WORKING DATA:
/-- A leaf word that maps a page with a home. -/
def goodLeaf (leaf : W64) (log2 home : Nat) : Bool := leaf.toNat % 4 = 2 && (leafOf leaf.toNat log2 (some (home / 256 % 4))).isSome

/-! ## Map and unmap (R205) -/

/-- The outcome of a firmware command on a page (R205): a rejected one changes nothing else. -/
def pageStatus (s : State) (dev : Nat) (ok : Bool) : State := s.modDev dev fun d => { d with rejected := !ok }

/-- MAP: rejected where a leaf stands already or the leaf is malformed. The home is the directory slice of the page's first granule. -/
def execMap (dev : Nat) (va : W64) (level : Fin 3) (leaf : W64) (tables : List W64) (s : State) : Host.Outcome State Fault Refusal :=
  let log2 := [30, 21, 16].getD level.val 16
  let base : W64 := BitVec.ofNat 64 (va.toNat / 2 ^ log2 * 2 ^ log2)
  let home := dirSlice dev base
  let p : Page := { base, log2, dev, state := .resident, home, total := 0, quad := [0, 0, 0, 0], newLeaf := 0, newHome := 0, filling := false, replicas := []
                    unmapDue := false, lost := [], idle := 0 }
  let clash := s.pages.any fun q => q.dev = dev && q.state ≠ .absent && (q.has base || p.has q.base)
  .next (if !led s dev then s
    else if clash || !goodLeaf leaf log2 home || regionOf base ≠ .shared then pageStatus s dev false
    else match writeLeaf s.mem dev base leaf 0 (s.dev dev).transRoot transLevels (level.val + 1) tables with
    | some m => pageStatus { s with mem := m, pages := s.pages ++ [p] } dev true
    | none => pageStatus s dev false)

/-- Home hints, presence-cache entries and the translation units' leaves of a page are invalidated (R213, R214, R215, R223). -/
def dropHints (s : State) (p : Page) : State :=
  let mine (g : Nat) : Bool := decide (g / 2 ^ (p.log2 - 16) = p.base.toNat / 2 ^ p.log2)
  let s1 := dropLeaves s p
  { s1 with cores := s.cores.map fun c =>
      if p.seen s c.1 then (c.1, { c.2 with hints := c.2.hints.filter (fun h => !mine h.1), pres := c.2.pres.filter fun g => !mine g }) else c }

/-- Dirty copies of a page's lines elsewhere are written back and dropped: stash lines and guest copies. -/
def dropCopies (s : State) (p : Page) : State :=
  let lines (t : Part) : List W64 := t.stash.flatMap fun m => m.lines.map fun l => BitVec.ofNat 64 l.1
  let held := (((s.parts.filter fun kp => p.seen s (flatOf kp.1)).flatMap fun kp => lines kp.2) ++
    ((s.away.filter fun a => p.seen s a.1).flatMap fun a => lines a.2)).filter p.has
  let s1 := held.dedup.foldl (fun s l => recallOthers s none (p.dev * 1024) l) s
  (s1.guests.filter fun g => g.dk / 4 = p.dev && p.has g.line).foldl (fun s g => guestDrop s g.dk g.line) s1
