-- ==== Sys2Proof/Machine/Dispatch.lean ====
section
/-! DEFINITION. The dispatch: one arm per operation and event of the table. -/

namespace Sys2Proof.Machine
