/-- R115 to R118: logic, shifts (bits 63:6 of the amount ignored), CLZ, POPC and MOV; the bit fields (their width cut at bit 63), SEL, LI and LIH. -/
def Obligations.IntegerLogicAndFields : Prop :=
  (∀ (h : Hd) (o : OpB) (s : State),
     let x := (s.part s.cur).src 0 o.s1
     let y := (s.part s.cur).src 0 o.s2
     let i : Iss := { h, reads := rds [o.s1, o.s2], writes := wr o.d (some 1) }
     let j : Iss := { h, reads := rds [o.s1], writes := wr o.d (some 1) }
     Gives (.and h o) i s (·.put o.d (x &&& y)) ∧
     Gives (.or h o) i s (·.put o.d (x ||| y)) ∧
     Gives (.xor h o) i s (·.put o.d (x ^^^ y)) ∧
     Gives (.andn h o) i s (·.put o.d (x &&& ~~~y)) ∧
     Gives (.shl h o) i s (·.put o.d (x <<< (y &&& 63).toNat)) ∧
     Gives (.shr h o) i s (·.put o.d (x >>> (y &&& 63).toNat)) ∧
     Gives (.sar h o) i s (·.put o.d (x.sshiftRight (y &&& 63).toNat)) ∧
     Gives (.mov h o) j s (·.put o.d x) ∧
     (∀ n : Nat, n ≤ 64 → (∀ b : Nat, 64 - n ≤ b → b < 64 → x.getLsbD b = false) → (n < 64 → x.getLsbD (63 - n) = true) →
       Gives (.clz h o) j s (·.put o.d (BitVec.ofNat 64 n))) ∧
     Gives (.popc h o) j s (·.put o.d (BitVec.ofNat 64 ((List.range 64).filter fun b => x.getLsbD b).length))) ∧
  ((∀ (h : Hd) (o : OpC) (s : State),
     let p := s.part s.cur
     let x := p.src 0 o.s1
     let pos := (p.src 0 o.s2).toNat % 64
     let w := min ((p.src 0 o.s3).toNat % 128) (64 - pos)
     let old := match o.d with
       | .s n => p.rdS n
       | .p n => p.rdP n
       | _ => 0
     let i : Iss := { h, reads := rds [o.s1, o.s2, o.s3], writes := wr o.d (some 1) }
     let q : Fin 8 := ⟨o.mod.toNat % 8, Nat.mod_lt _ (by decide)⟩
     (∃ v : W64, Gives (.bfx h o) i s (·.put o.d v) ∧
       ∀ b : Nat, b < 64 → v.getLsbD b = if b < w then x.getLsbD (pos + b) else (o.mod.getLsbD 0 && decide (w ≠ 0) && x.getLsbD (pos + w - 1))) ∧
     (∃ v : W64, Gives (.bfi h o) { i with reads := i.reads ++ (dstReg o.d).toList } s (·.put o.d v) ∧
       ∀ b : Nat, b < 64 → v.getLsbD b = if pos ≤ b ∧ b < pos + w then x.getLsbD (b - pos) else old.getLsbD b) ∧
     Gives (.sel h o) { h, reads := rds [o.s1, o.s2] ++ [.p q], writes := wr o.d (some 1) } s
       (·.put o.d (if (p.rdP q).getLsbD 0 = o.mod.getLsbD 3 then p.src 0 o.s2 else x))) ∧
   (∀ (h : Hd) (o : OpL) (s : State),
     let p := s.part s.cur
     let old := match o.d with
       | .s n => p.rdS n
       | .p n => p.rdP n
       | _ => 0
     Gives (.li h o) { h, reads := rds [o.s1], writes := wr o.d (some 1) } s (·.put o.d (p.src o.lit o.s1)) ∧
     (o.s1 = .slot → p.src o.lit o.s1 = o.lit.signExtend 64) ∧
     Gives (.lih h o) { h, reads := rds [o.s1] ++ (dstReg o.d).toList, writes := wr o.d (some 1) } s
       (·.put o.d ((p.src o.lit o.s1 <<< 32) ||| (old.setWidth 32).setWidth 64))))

ACTIVITY: Every entry above should be given again exactly as shown.

RESULT FOR THIS TASK:
/-- A leaf word that maps a page with a home. -/
def goodLeaf (leaf : W64) (log2 home : Nat) : Bool := leaf.toNat % 4 = 2 && (leafOf leaf.toNat log2 (some (home / 256 % 4))).isSome

/-! ## Map and unmap (R205) -/

/-- The outcome of a firmware command on a page (R205): a rejected one changes nothing else. -/
def pageStatus (s : State) (dev : Nat) (ok : Bool) : State := s.modDev dev fun d => { d with rejected := !ok }

/-- MAP: rejected where a leaf stands already or the leaf is malformed. The home is the directory slice of the page's first granule. -/
def execMap (dev : Nat) (va : W64) (level : Fin 3) (leaf : W64) (tables : List W64) (s : State) : Host.Outcome State Fault Refusal :=
  let log2 := [30, 21, 16].getD level.val 16
  let base : W64 := BitVec.ofNat 64 (va.toNat / 2 ^ log2 * 2 ^ log2)
  let home := dirSlice dev base
  let p : Page := { base, log2, dev, state := .resident, home, total := 0, quad := [0, 0, 0, 0], newLeaf := 0, newHome := 0, filling := false, replicas := []
                    unmapDue := false, lost := [], idle := 0 }
  let clash := s.pages.any fun q => q.dev = dev && q.state ≠ .absent && (q.has base || p.has q.base)
  .next (if !led s dev then s
    else if clash || !goodLeaf leaf log2 home || regionOf base ≠ .shared then pageStatus s dev false
    else match writeLeaf s.mem dev base leaf 0 (s.dev dev).transRoot transLevels (level.val + 1) tables with
    | some m => pageStatus { s with mem := m, pages := s.pages ++ [p] } dev true
    | none => pageStatus s dev false)

/-- Home hints, presence-cache entries and the translation units' leaves of a page are invalidated (R213, R214, R215, R223). -/
def dropHints (s : State) (p : Page) : State :=
  let mine (g : Nat) : Bool := decide (g / 2 ^ (p.log2 - 16) = p.base.toNat / 2 ^ p.log2)
  let s1 := dropLeaves s p
  { s1 with cores := s.cores.map fun c =>
      if p.seen s c.1 then (c.1, { c.2 with hints := c.2.hints.filter (fun h => !mine h.1), pres := c.2.pres.filter fun g => !mine g }) else c }

/-- Dirty copies of a page's lines elsewhere are written back and dropped: stash lines and guest copies. -/
def dropCopies (s : State) (p : Page) : State :=
  let lines (t : Part) : List W64 := t.stash.flatMap fun m => m.lines.map fun l => BitVec.ofNat 64 l.1
  let held := (((s.parts.filter fun kp => p.seen s (flatOf kp.1)).flatMap fun kp => lines kp.2) ++
    ((s.away.filter fun a => p.seen s a.1).flatMap fun a => lines a.2)).filter p.has
  let s1 := held.dedup.foldl (fun s l => recallOthers s none (p.dev * 1024) l) s
  (s1.guests.filter fun g => g.dk / 4 = p.dev && p.has g.line).foldl (fun s g => guestDrop s g.dk g.line) s1
-- ==== Sys2Proof/Machine/Dispatch.lean ====
section
/-! DEFINITION. The dispatch: one arm per operation and event of the table. -/

namespace Sys2Proof.Machine
/-- R115 to R118: logic, shifts (bits 63:6 of the amount ignored), CLZ, POPC and MOV; the bit fields (their width cut at bit 63), SEL, LI and LIH. -/
def Obligations.IntegerLogicAndFields : Prop :=
  (∀ (h : Hd) (o : OpB) (s : State),
     let x := (s.part s.cur).src 0 o.s1
     let y := (s.part s.cur).src 0 o.s2
     let i : Iss := { h, reads := rds [o.s1, o.s2], writes := wr o.d (some 1) }
     let j : Iss := { h, reads := rds [o.s1], writes := wr o.d (some 1) }
     Gives (.and h o) i s (·.put o.d (x &&& y)) ∧
     Gives (.or h o) i s (·.put o.d (x ||| y)) ∧
     Gives (.xor h o) i s (·.put o.d (x ^^^ y)) ∧
     Gives (.andn h o) i s (·.put o.d (x &&& ~~~y)) ∧
     Gives (.shl h o) i s (·.put o.d (x <<< (y &&& 63).toNat)) ∧
     Gives (.shr h o) i s (·.put o.d (x >>> (y &&& 63).toNat)) ∧
     Gives (.sar h o) i s (·.put o.d (x.sshiftRight (y &&& 63).toNat)) ∧
     Gives (.mov h o) j s (·.put o.d x) ∧
     (∀ n : Nat, n ≤ 64 → (∀ b : Nat, 64 - n ≤ b → b < 64 → x.getLsbD b = false) → (n < 64 → x.getLsbD (63 - n) = true) →
       Gives (.clz h o) j s (·.put o.d (BitVec.ofNat 64 n))) ∧
     Gives (.popc h o) j s (·.put o.d (BitVec.ofNat 64 ((List.range 64).filter fun b => x.getLsbD b).length))) ∧
  ((∀ (h : Hd) (o : OpC) (s : State),
     let p := s.part s.cur
     let x := p.src 0 o.s1
     let pos := (p.src 0 o.s2).toNat % 64
     let w := min ((p.src 0 o.s3).toNat % 128) (64 - pos)
     let old := match o.d with
       | .s n => p.rdS n
       | .p n => p.rdP n
       | _ => 0
     let i : Iss := { h, reads := rds [o.s1, o.s2, o.s3], writes := wr o.d (some 1) }
     let q : Fin 8 := ⟨o.mod.toNat % 8, Nat.mod_lt _ (by decide)⟩
     (∃ v : W64, Gives (.bfx h o) i s (·.put o.d v) ∧
       ∀ b : Nat, b < 64 → v.getLsbD b = if b < w then x.getLsbD (pos + b) else (o.mod.getLsbD 0 && decide (w ≠ 0) && x.getLsbD (pos + w - 1))) ∧
     (∃ v : W64, Gives (.bfi h o) { i with reads := i.reads ++ (dstReg o.d).toList } s (·.put o.d v) ∧
       ∀ b : Nat, b < 64 → v.getLsbD b = if pos ≤ b ∧ b < pos + w then x.getLsbD (b - pos) else old.getLsbD b) ∧
     Gives (.sel h o) { h, reads := rds [o.s1, o.s2] ++ [.p q], writes := wr o.d (some 1) } s
       (·.put o.d (if (p.rdP q).getLsbD 0 = o.mod.getLsbD 3 then p.src 0 o.s2 else x))) ∧
   (∀ (h : Hd) (o : OpL) (s : State),
     let p := s.part s.cur
     let old := match o.d with
       | .s n => p.rdS n
       | .p n => p.rdP n
       | _ => 0
     Gives (.li h o) { h, reads := rds [o.s1], writes := wr o.d (some 1) } s (·.put o.d (p.src o.lit o.s1)) ∧
     (o.s1 = .slot → p.src o.lit o.s1 = o.lit.signExtend 64) ∧
     Gives (.lih h o) { h, reads := rds [o.s1] ++ (dstReg o.d).toList, writes := wr o.d (some 1) } s
       (·.put o.d ((p.src o.lit o.s1 <<< 32) ||| (old.setWidth 32).setWidth 64))))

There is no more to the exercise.